/classification-pipeline

Primary LanguageRGNU General Public License v3.0GPL-3.0

Directory Structure

  • /Data/ processed RData files of datasets
  • /Data/Raw Data Files/ raw csv files of datasets
  • /Run/ RData files containing run results
  • /Logs/ Log files for pipeline runs
  • /R/ R code + Rnw-files to create reports
  • /R/Packages/ R package directory (default)

Pipeline Setup

To setup the pipeline on your machine:

  1. Add a unique computer name (comp_name) and the path to your home directory (home_dir) to the file LocalVariables.sh

  2. Run SetupPipeline.sh in Bash to install the required R packages (note that this requires that R is able to access the internet).

Dataset Creation

  1. Add a raw file to Data/Raw Data Files/. The data file should be named {data_name}.csv where {data_name} is a unique name for the dataset.

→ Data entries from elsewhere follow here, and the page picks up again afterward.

-- ==== Sys2Proof/Syntax.lean ====
section
/-! DEFINITION. The syntax: message records (spec/30_encoding.md R78 to R90), the operands of the
ports, the operations as agents issue them, and `Instr`, one constructor per row of
spec/opcode_table.json (R5, R92). -/

namespace Sys2Proof

/-! ## Message records

An integer field is a mathematical integer, not yet cut to its wire width (R171, D18); the record
a decoder gives holds the unsigned value of the field in it. A `f32` field is its pattern (R16).
A `char[n]` or `raw[n]` field is a byte sequence (R78, D17). -/

/-- AssertMessage, id 0 (R79). -/
structure AssertMessage where
  action : Int
  message : List Byte
  valid : Int
  deriving DecidableEq, Repr

/-- DebugMessage, id 1 (R80). -/
structure DebugMessage where
  message : List Byte
  valid : Int
  deriving DecidableEq, Repr

/-- CaptureData, id 2 (R81). -/
structure CaptureData where
  time : F32
  channel0 : F32
  channel1 : F32
  channel2 : F32
  channel3 : F32
  channel4 : F32
  channel5 : F32
  channel6 : F32
  channel7 : F32
  deriving DecidableEq, Repr

/-- DrivingCommand, id 3 (R82). -/
structure DrivingCommand where
  movementBitmask : Int
  linearVelocity : F32
  angularVelocity : F32
  deriving DecidableEq, Repr

/-- CaptureCommand, id 4 (R83). -/
structure CaptureCommand where
  isStart : Int
  paused : Int
  freq : Int
  desiredSamples : Int
  totalSamples : Int
  deriving DecidableEq, Repr

/-- The derived fields of one telemetry entry (R152): by its role, none, `telem_rpm`, or
`telem_pct` and `telem_volt`. -/
inductive TelemDerived
  | none
  | rpm (v : F64)
  | pctVolt (pct volt : F64)
  deriving DecidableEq, Repr

/-- The derived fields a StatusData decoder adds to the raw ones (R152, D32). -/
structure StatusDerived where
  rollDeg : F64
  pitchDeg : F64
  yawDeg : F64
  telem : List TelemDerived
  deriving DecidableEq, Repr

/-- StatusData, id 5 (R84). `derived` is present in a decoded record; an encoder ignores it (R177). -/
structure StatusData where
  battery : F32
  roll : F32
  pitch : F32
  yaw : F32
  mainMode : Int
  subMode : Int
  state : Int
  pad : Int
  telem : List F32
  derived : Option StatusDerived
  deriving DecidableEq, Repr

/-- Modes, id 14 (R85). -/
structure Modes where
  mainMode : Int
  subMode : Int
  state : Int
  deriving DecidableEq, Repr

/-- RobotCommand, id 15 (R86). -/
structure RobotCommand where
  command : Int
  deriving DecidableEq, Repr

/-- Wave, id 17: uninterpreted bytes (R87). -/
structure Wave where
  raw : List Byte
  deriving DecidableEq, Repr

/-- PidParams, id 18 (R88). -/
structure PidParams where
  kp : F32
  ki : F32
  kd : F32
  integralLo : F32
  integralHi : F32
  lo : F32
  hi : F32
  deriving DecidableEq, Repr

/-- Request, id 19, encode only (R89). -/
structure Request where
  requestedTypeId : Int
  deriving DecidableEq, Repr

/-- TaskTimingResult, id 20 (R90). -/
structure TaskTimingResult where
  taskName : List Byte
  timing : List Byte
  deriving DecidableEq, Repr

/-- `MessageType`, the closed set of twelve variants (R18, R170). -/
inductive Message
  | assertMessage (m : AssertMessage)
  | debugMessage (m : DebugMessage)
  | captureData (m : CaptureData)
  | drivingCommand (m : DrivingCommand)
  | captureCommand (m : CaptureCommand)
  | statusData (m : StatusData)
  | modes (m : Modes)
  | robotCommand (m : RobotCommand)
  | wave (m : Wave)
  | pidParams (m : PidParams)
  | request (m : Request)
  | taskTimingResult (m : TaskTimingResult)
  deriving DecidableEq, Repr

/-- The field an `EncodingError` names (R171 to R183, R190). -/
inductive Field
  | action | message | valid | movementBitmask | isStart | paused | freq | desiredSamples
  | totalSamples | telem | mainMode | subMode | state | pad | command | raw | requestedTypeId
  | taskName | timing
  /-- the `instance` operand of TX.SEND -/
  | inst
  deriving DecidableEq, Repr

/-! ## Operations as agents issue them -/

/-- How far behind the current counters a STAT.READ sees each of the six (R206): the number of
counter changes it misses, 0 for the current value. It is not the reader's to choose: the
environment supplies it with the operation (log entry 8). -/
structure Lag where
  bytesSent : Nat
  msgsSent : Nat
  bytesRcvd : Nat
  msgsRcvd : Nat
  badCrc : Nat
  dropped : Nat
  deriving DecidableEq, Repr

/-- The agent that performs a STAT.READ: which one it is (R206, R240), and the number of the newest
frame whose dispatch it has seen, 0 for none (R60; frames are numbered from 1 as VERIFY finds them
valid). Like the lag, the environment supplies it with the operation (log entry 8). -/
structure Reader where
  agent : Nat
  seen : Nat
  deriving DecidableEq, Repr

/-- The operand lines of the command port, beside the command code (R93): each command reads its
own and no other. -/
structure Args where
  /-- CONNECT: whether the transport could open the device (R201) -/
  openOk : Bool
  /-- TX.SEND: the message (R190) -/
  msg : Message
  /-- TX.SEND: the instance, a mathematical integer (R190) -/
  inst : Int
  /-- STAT.READ: the agent that reads (R206, R240) -/
  reader : Reader
  /-- STAT.READ: the staleness of each value (R206) -/
  lag : Lag
  /-- CRC16: the byte sequence (R110) -/
  bytes : List Byte
  /-- CRC16: how many of the bytes (R110) -/
  length : Nat
  /-- CRC16: the initial value (R110) -/
  initial : BitVec 16
  deriving DecidableEq, Repr

/-- One operation started at a port of the CORE (R5, R9, R92). -/
inductive Op
  /-- the transport delivers the next byte of `rx` (R120): format `FSM` -/
  | rxByte (b : Byte)
  /-- a frame that passed VERIFY reaches the codec: its bytes `F[0 .. 5+N)`, header and body,
  without the CRC that VERIFY has compared (R51, R140): format `FRAME` -/
  | frame (f : List Byte)
  /-- a message record reaches the encode multiplexer under a type id (R170): format `MSG` -/
  | encode (t : Byte) (m : Message)
  /-- a command code and the operand lines at the command port (R93): format `PORT` -/
  | command (code : BitVec 3) (args : Args)
  deriving DecidableEq, Repr

/-! ## Instructions: one constructor per row of spec/opcode_table.json -/

/-- An operation selected by its key, with the operands its rule gives it. -/
inductive Instr
  -- format FSM
  | rxWait
  | rxNoise (b : Byte)
  | rxType (b : Byte)
  | rxInstlo (b : Byte)
  | rxInsthi (b : Byte)
  | rxLen (b : Byte)
  | rxBody (b : Byte)
  | rxCrclo (b : Byte)
  | rxCrchi (b : Byte)
  | rxBadstate (st : Nat) (b : Byte)
  -- format FRAME
  | decAssertMessage (inst : U16) (body : List Byte)
  | decDebugMessage (inst : U16) (body : List Byte)
  | decCaptureData (inst : U16) (body : List Byte)
  | decDrivingCommand (inst : U16) (body : List Byte)
  | decCaptureCommand (inst : U16) (body : List Byte)
  | decStatusData (inst : U16) (body : List Byte)
  | decModes (inst : U16) (body : List Byte)
  | decRobotCommand (inst : U16) (body : List Byte)
  | decWave (inst : U16) (body : List Byte)
  | decPidParams (inst : U16) (body : List Byte)
  | decTaskTimingResult (inst : U16) (body : List Byte)
  | decUnknown (t : Byte) (inst : U16)
  -- format MSG
  | encAssertMessage (m : AssertMessage)
  | encDebugMessage (m : DebugMessage)
  | encCaptureData (m : CaptureData)
  | encDrivingCommand (m : DrivingCommand)
  | encCaptureCommand (m : CaptureCommand)
  | encStatusData (m : StatusData)
  | encModes (m : Modes)
  | encRobotCommand (m : RobotCommand)
  | encWave (m : Wave)
  | encPidParams (m : PidParams)
  | encRequest (m : Request)
  | encTaskTimingResult (m : TaskTimingResult)
  -- format PORT
  | reset
  | connect (openOk : Bool)
  | disconnect
  | txSend (msg : Message) (inst : Int)
  | statRead (reader : Reader) (lag : Lag)
  | crc16 (bytes : List Byte) (length : Nat) (initial : BitVec 16)
  deriving DecidableEq, Repr

end Sys2Proof
end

The file must adhere to some rough guidelines, namely:
  • column names must be at the top row
  • no duplicate columns
  • no duplicate column names
  • outcome variable must be in column 1
  • outcome variable must be composed of all 0s and 1s
  • all entries must be numeric
  1. Run R/DataProcessingScript.R to create the {data_name}_processed.RData file

  2. Run Test/DataFileTest.R to check that the dataset passes the tests

Running the Pipeline

Once the data file is in the proper format, users can run the pipeline to produce classification models.

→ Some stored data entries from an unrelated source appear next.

-- ==== Sys2Proof/Certificates/Slice0/Obligations.lean ====
section
/-! DEFINITION. The statements for the provers. `Sys2Proof.Claims` holds the vocabulary they share,
written from the spec and not from the model's own operations where the two could differ. Every
statement about a next state gives the whole state, so it is its own frame; the fields `hist`,
`marks`, `frames` and `result` are the model's own (log entries 8 and 9). `exec` and `step` run
under `cfg`, the defaults of R7; what R7 lets vary is stated for every configuration where the
statement takes one (log entry 10). -/

namespace Sys2Proof.Claims

open Sys2Proof.Machine

/-- A u16 on the wire, low byte first (R53). -/
def le16 (x : BitVec 16) : List Byte := [x.extractLsb' 0 8, x.extractLsb' 8 8]

/-- A u32 or f32 on the wire, low byte first (R53). -/
def le32 (x : BitVec 32) : List Byte :=
  [x.extractLsb' 0 8, x.extractLsb' 8 8, x.extractLsb' 16 8, x.extractLsb' 24 8]

/-- This point of the operation order: the counters, and how many CRC-valid frames have arrived (a count
of the model's own, log entry 8). -/
def here (s : State) : Past := ⟨s.stats, s.frames⟩

/-- The counters after a byte was counted (R120). -/
def counted (s : State) : Stats := { s.stats with bytesRcvd := satInc cfg s.stats.bytesRcvd 1 }

/-- `t` is `s` after an arm that stored `b` at index `a` of `buf` and changed nothing else but the
parser's three registers, the byte count and the outcome: every other byte of `buf` reads as before. -/
def Stored (s t : State) (a : Nat) (b : Byte) (cursor : Nat) (st : Nat) (len : Byte) : Prop :=
  (∀ x, t.buf.read x = if x = a then b else s.buf.read x) ∧
  t.cursor.toNat = cursor ∧
  t = { s with buf := t.buf, cursor := t.cursor, state := st, len := len, stats := counted s,
               hist := here s :: s.hist, result := some .accepted }

/-- `s` after a decoder that dispatched `m`: one event on `ev`, no register and no counter. -/
def dispatched (s : State) (t : Byte) (inst : U16) (m : Message) : State :=
  { s with ev := s.ev ++ [.dispatch t inst m], hist := here s :: s.hist,
           result := some (.dispatched t inst m) }

/-- `s` after a decode failure `r`: `dropped` moves and `r` is reported. -/
def failed (s : State) (r : OpResult) : State :=
  { s with ev := s.ev ++ [.report r], hist := here s :: s.hist, result := some r,
           stats := { s.stats with dropped := satInc cfg s.stats.dropped 1 } }

/-- `s` after an encoder that returned a body (R170). -/
def encoded (s : State) (t : Byte) (body : List Byte) : State :=
  { s with result := some (.encoded t body) }

/-- `s` after an operation whose whole effect is its outcome. -/
def answered (s : State) (r : OpResult) : State := { s with result := some r }

/-- The reset values of R37 with `connected` at `c`; the ghost streams are kept. What `buf` holds is
left open: R37 calls it unspecified (that it keeps its bytes is R51's, log entry 1). -/
def restarted (s : State) (buf : Memory) (c : Bool) (r : OpResult) : State :=
  { s with buf := buf, state := 0, cursor := 0, len := 0, connected := c, stats := ⟨0, 0, 0, 0, 0, 0⟩,
           hist := [], marks := [], result := some r }

/-- The byte of `buf` at `x` once RX.CRCHI has stored `b` at `cursor` (R130). -/
def lastStored (s : State) (b : Byte) (x : Nat) : Byte :=
  if x = s.cursor.toNat then b else s.buf.read x

/-- `buf[a .. a+n)` once RX.CRCHI has stored its byte. -/
def lastSlice (s : State) (b : Byte) (a n : Nat) : List Byte :=
  (List.range n).map fun i => lastStored s b (a + i)

/-- VERIFY's computed CRC equals the received one (R131). -/
def CrcMatches (s : State) (b : Byte) : Prop :=
  (crc16 cfg (lastSlice s b 0 (5 + s.len.toNat)) (5 + s.len.toNat) 0xFFFF).toNat =
    (lastStored s b (5 + s.len.toNat)).toNat + 256 * (lastStored s b (6 + s.len.toNat)).toNat

/-- The state in which VERIFY hands a CRC-valid frame to the codec (R131). -/
def verified (s : State) (buf : Memory) : State :=
  { s with buf := buf, cursor := s.cursor + 1, hist := here s :: s.hist, frames := s.frames + 1,
           stats := { counted s with msgsRcvd := satInc cfg s.stats.msgsRcvd 1 } }

/-- The instructions of format FSM for a byte and a state code. -/
def fsmArms (st : Nat) (b : Byte) : List Instr :=
  [.rxWait, .rxNoise b, .rxType b, .rxInstlo b, .rxInsthi b, .rxLen b, .rxBody b, .rxCrclo b,
   .rxCrchi b, .rxBadstate st b]

/-- RX.BYTE is one of the ten arms. -/
def isRx (i : Instr) : Prop := ∃ st b, i ∈ fsmArms st b

/-- The decoder's instructions. -/
def isDec (i : Instr) : Prop := ∃ t inst body, i = decodeFrameType t inst body ∨ i = .decUnknown t inst

/-- `i` zeroes the counters in `s`: RESET, DISCONNECT and a CONNECT that succeeds (R29 (b)). -/
def zeroes (i : Instr) (s : State) : Prop :=
  i = .reset ∨ i = .disconnect ∨ (i = .connect true ∧ s.connected = false)

/-- A run of instructions, none of them zeroing, faulting or refused. -/
def RunsUnzeroed : List Instr → State → State → Prop
  | [], s, t => s = t
  | i :: is, s, t => ¬ zeroes i s ∧ ∃ u, exec i s = .next u ∧ RunsUnzeroed is u t

/-- A point whose value of counter `k` a STAT.READ by `reader` may return: it lies between `t0` and
now (R206); and for `msgs_rcvd` every frame whose dispatch the reader has seen is counted there (R60):
the frames are numbered from 1 as they arrive, and `reader.seen` is the number of the newest of those. -/
def Admitted (s : State) (reader : Reader) (k : Fin 6) (p : Past) : Prop :=
  p ∈ (here s :: s.hist).take (s.hist.length - markOf reader.agent s.marks + 1) ∧
  (k = 3 → min reader.seen s.frames ≤ p.frames)

/-- A type's decoder as a function (R147 to R157); Request has none (R158). -/
def decodeBody (c : Cfg) (body : List Byte) : MsgType → Option Message
  | .assertMessage => some (.assertMessage (decodeAssertMessage body))
  | .debugMessage => some (.debugMessage (decodeDebugMessage body))
  | .captureData => some (.captureData (decodeCaptureData body))
  | .drivingCommand => some (.drivingCommand (decodeDrivingCommand body))
  | .captureCommand => some (.captureCommand (decodeCaptureCommand body))
  | .statusData => some (.statusData (decodeStatusData c body))
  | .modes => some (.modes (decodeModes body))
  | .robotCommand => some (.robotCommand (decodeRobotCommand body))
  | .wave => some (.wave (decodeWave c body))
  | .pidParams => some (.pidParams (decodePidParams body))
  | .request => none
  | .taskTimingResult => some (.taskTimingResult (decodeTaskTimingResult c body))

/-- `char[n]` in its zero-padded form (R160). -/
def padded (n : Nat) (s : List Byte) : List Byte := s ++ List.replicate (n - s.length) 0

/-- The derived fields of StatusData by role (R152). -/
def derivedOf (c : Cfg) (m : StatusData) : StatusDerived :=
  { rollDeg := c.num.deg m.roll
    pitchDeg := c.num.deg m.pitch
    yawDeg := c.num.deg m.yaw
    telem := List.zipWith (fun e x =>
      match e.2 with
      | Role.angVel => TelemDerived.rpm (c.num.rpm x)
      | Role.pwm => TelemDerived.pctVolt (c.num.pct x) (c.num.volt m.battery x)
      | Role.plain => TelemDerived.none) c.statusTelem m.telem }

Each "call" to the pipeline runs multiple classification methods for a single dataset (data_name) and a single weight on the positive examples (w_pos).

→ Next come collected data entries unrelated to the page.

/-- A step keeps the invariant under every valid configuration. -/
theorem invUnder_step (hv : c.Valid) (h : stepUnder c s = .next t) (hs : s.InvUnder c) :
    t.InvUnder c := by
  obtain ⟨-, rfl⟩ | ⟨op, rest, i, -, hd, h⟩ := stepUnder_next h
  · exact hs
  · exact invUnder_perform (s := { s with pending := rest }) hv hd h hs
end

/-- Settles O49: each part of the invariant is kept by the effect of the operation performed, the
parser's registers because the decoder selects the arm by the parser's own state. -/
theorem stepKeepsTheInvariant : Obligations.StepKeepsTheInvariant := by
  refine ⟨fun c s t hv hs h => invUnder_step hv h hs, fun s t hs h => ?_⟩
  rw [step_eq_stepUnder] at h
  exact invUnder_step cfg_valid h hs

end Sys2Proof.Machine
end

section
/-! PROOFS. The reset state, the frame buffer as a map of bytes, and which operations touch `connected`,
the counters and the parser (spec/10_state.md R20, R24, R27, R29, R37; spec/20_memory.md R50, R51). -/

namespace Sys2Proof.Machine

open Sys2Proof.Claims

/-! ## Reset -/

/-- The reset state meets the invariant under every configuration. -/
theorem invUnder_reset (c : Cfg) : State.reset.InvUnder c :=
  ⟨Memory.wf_nil, State.parserInv_idleParser State.reset, fun _ => ⟨rfl, rfl, rfl, rfl, rfl⟩,
    ⟨List.pairwise_singleton _ _, nofun⟩, Nat.two_pow_pos _, Stats.fits_zero c⟩

/-- Settles O5: the registers by definition, the invariant by `invUnder_reset`. -/
theorem resetStateIsIdleAndMeetsTheInvariant : Obligations.ResetStateIsIdleAndMeetsTheInvariant :=
  ⟨rfl, rfl, rfl, rfl, rfl, rfl, rfl, rfl, invUnder_reset cfg⟩

/-! ## The buffer as a map -/

theorem Memory.wfFrom_cons {lo k : Nat} {v : Byte} {m : Memory} :
    Memory.wfFrom lo ((k, v) :: m) = true ↔
      lo ≤ k ∧ k < Config.bufSize ∧ v ≠ Memory.unlisted ∧ m.wfFrom (k + 1) = true := by
  simp [Memory.wfFrom, and_assoc]

theorem Memory.read_cons (k x : Nat) (v : Byte) (m : Memory) :
    Memory.read ((k, v) :: m) x = if k = x then v else m.read x := rfl

/-- A byte that differs from what an unlisted address reads as stands at or above the first address. -/
theorem Memory.le_of_read_ne {lo a : Nat} {m : Memory} (hm : m.wfFrom lo = true)
    (h : m.read a ≠ Memory.unlisted) : lo ≤ a :=
  Nat.le_of_not_lt fun hlt => h (Memory.read_below hm hlt)

/-- A canonical buffer that reads a byte at `k` as its first entry does begins at or below `k`. -/
theorem Memory.head_le {lo k j : Nat} {v w : Byte} {m n : Memory}
    (hm : Memory.wfFrom lo ((k, v) :: m) = true) (hn : Memory.wfFrom lo ((j, w) :: n) = true)
    (h : Memory.read ((k, v) :: m) k = Memory.read ((j, w) :: n) k) : j ≤ k := by
  obtain ⟨-, -, hv, -⟩ := Memory.wfFrom_cons.mp hm
  obtain ⟨-, hj, hw, hn⟩ := Memory.wfFrom_cons.mp hn
  refine Memory.le_of_read_ne (Memory.wfFrom_cons.mpr ⟨le_rfl, hj, hw, hn⟩) (h ▸ ?_)
  rwa [Memory.read_cons, if_pos rfl]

Methods that are currently supported include:

  • CART (cart)
  • C5.0 Tree (c50_tree)
  • C5.0 Rule (c50_rule)
  • L1-Penalized Logistic Regression (lars_lasso)
  • L2-Penalized Logistic Regression (lars_ridge)
  • L1+L2-Penalized Logistic Regression (lars_elastic_net)
  • Random Forests (randomforest)
  • Stochastic Gradient Boosting (sgb)
  • SVM Linear Kernel (svm_linear)
  • SVM RBF (svm_rbf)

To run the pipeline:

  1. Edit RunPipeline.sh with the data_name, fold_id, range of weights, methods and free parameters for each method.

  2. Execute RunPipeline.sh in Bash

Analyzing Results

Coming Soon

To Do

  • Report Creation Script
  • Fix ReadMe.txt with full instructions
  • Add Case Weight Support to DataFileTest
  • Check for Packages in StartUp.R
  • Check Results Table in ProcessResults.R